What you need to do | When you reach the line in the data below that contains "-- ==== Sys2Proof/Tests/Slice0.lean", please start repeating lines exactly, and stop after the line that contains "of spec/95_test_vectors.md (the", repeating nothing else.

Data section |
== == ==

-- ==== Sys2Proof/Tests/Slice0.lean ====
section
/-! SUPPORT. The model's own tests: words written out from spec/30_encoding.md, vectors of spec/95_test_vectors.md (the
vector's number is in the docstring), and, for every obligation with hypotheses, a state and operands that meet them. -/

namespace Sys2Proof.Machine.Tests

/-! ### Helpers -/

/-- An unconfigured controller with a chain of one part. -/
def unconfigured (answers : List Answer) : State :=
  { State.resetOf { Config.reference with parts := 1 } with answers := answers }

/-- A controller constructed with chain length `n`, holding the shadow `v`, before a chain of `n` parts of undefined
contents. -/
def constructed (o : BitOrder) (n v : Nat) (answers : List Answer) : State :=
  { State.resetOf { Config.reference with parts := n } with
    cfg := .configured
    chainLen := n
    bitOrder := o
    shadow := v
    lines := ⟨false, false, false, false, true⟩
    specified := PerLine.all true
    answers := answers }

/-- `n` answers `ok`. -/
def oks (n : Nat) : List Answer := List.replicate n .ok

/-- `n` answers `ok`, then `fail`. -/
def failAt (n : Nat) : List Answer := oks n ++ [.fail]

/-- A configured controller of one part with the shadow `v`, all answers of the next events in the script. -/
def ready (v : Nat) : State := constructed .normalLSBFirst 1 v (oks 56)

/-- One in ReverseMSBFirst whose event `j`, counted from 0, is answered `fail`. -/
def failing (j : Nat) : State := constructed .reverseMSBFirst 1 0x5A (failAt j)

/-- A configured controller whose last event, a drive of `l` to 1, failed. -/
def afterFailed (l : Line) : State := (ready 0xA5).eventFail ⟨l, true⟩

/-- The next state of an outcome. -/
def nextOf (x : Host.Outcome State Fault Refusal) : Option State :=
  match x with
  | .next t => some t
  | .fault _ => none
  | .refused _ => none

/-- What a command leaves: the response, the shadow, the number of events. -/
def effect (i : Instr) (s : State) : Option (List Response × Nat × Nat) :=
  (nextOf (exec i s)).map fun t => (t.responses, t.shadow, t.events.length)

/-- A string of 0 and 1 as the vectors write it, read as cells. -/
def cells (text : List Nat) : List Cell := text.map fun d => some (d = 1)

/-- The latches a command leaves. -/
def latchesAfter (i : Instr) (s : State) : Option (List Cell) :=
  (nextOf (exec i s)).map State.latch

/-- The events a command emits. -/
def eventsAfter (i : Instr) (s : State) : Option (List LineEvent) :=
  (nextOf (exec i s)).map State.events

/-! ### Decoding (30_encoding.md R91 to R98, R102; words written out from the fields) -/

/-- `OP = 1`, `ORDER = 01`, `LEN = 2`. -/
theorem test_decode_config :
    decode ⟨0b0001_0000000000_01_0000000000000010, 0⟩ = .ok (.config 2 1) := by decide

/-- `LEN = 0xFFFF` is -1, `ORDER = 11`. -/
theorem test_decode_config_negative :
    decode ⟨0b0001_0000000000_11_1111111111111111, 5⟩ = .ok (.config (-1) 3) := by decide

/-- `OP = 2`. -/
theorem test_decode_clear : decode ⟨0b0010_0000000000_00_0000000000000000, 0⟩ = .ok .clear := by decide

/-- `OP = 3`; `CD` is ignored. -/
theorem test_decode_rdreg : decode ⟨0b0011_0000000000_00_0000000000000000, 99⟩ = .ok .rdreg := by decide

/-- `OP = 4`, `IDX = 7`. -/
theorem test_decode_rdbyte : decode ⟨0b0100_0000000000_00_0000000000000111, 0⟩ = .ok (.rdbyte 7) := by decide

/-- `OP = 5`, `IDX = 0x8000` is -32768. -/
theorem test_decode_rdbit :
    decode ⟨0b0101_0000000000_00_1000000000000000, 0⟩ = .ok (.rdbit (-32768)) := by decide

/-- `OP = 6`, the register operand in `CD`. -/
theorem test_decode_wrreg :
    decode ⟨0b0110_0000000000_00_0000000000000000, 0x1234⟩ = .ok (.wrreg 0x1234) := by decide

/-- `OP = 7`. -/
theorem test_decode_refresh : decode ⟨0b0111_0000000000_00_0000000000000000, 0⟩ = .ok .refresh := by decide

== == ==

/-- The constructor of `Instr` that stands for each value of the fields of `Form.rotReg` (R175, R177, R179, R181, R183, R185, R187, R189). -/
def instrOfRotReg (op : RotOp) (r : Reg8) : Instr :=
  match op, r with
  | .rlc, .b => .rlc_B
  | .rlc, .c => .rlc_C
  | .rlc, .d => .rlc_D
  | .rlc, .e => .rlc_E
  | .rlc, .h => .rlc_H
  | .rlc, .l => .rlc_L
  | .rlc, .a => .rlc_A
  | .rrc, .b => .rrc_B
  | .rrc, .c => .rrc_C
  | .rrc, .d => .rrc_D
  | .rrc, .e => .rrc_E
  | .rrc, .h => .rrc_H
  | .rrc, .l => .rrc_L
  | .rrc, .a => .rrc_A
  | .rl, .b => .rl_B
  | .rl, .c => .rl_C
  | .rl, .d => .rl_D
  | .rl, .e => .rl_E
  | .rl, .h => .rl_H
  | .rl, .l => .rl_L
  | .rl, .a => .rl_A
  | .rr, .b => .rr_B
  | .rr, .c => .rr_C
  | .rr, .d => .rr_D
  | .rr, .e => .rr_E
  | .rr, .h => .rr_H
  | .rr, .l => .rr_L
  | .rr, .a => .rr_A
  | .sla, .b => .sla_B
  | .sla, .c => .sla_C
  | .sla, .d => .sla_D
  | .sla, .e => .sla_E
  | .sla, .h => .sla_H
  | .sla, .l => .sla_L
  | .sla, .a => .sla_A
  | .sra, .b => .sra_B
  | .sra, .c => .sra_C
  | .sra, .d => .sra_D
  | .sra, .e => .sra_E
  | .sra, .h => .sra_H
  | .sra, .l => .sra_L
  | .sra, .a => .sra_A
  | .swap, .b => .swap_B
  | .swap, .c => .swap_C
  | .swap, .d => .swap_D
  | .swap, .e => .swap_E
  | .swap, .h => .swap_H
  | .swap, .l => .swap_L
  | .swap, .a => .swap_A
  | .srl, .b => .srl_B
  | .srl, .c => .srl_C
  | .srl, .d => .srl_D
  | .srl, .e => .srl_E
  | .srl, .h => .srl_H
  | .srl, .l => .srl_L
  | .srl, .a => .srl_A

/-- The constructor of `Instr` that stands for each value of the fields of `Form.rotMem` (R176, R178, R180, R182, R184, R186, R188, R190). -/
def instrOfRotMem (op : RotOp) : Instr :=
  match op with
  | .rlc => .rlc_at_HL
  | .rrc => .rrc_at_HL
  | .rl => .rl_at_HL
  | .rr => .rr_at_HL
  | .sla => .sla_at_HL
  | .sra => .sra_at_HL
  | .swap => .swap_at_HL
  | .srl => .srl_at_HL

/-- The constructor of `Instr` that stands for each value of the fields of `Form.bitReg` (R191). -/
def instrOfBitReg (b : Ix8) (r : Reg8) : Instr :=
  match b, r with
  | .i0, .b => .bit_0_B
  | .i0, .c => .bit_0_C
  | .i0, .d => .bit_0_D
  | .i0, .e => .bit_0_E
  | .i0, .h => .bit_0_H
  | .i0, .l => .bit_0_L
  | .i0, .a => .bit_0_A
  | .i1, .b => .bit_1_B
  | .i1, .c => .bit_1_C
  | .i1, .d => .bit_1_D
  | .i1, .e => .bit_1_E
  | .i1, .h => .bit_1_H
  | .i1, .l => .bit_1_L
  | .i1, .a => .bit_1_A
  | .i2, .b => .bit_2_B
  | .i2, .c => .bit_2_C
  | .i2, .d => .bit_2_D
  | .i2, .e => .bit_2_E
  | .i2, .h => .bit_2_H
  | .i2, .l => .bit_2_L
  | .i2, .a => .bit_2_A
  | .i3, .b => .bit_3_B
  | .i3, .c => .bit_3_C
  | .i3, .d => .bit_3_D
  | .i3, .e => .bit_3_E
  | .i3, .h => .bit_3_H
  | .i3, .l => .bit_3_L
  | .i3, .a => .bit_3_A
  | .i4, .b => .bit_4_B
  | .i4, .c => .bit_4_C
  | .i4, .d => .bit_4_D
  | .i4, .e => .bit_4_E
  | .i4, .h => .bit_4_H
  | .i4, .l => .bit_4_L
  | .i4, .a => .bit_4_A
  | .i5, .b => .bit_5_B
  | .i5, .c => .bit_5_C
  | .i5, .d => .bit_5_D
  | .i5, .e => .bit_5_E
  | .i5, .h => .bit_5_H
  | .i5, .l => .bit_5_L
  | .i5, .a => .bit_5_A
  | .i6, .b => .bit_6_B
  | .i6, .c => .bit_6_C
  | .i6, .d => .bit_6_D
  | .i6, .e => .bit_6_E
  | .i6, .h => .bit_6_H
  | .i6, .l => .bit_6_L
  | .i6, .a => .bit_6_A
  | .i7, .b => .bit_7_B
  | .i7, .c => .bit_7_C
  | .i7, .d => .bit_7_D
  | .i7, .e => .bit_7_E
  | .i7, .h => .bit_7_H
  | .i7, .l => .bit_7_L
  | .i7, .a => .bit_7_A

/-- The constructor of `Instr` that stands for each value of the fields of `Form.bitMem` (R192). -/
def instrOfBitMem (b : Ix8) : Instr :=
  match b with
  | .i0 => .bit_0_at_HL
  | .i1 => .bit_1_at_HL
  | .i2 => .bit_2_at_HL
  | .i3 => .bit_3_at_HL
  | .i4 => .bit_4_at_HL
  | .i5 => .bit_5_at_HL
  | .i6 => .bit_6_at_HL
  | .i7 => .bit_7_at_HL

== == ==

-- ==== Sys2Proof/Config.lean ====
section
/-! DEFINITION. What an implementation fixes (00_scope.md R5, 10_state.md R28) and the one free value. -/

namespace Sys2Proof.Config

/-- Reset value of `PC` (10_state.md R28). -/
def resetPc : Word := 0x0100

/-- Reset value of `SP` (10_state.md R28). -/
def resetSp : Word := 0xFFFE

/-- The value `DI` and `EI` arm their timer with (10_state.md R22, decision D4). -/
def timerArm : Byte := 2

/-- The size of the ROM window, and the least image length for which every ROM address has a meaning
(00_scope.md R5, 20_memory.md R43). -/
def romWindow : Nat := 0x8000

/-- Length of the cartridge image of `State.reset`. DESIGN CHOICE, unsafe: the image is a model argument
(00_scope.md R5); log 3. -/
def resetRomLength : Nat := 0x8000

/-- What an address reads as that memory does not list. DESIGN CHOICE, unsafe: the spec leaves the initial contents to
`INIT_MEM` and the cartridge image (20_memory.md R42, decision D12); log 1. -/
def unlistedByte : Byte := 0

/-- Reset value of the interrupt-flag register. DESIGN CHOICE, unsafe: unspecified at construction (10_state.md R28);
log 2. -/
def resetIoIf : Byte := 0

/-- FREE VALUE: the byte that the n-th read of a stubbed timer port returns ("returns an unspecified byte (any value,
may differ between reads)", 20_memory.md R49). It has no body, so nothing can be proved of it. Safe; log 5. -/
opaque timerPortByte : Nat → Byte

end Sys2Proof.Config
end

== == ==

Your solution |
-- ==== Sys2Proof/Tests/Slice0.lean ====
section
/-! SUPPORT. The model's own tests: words written out from spec/30_encoding.md, vectors of spec/95_test_vectors.md (the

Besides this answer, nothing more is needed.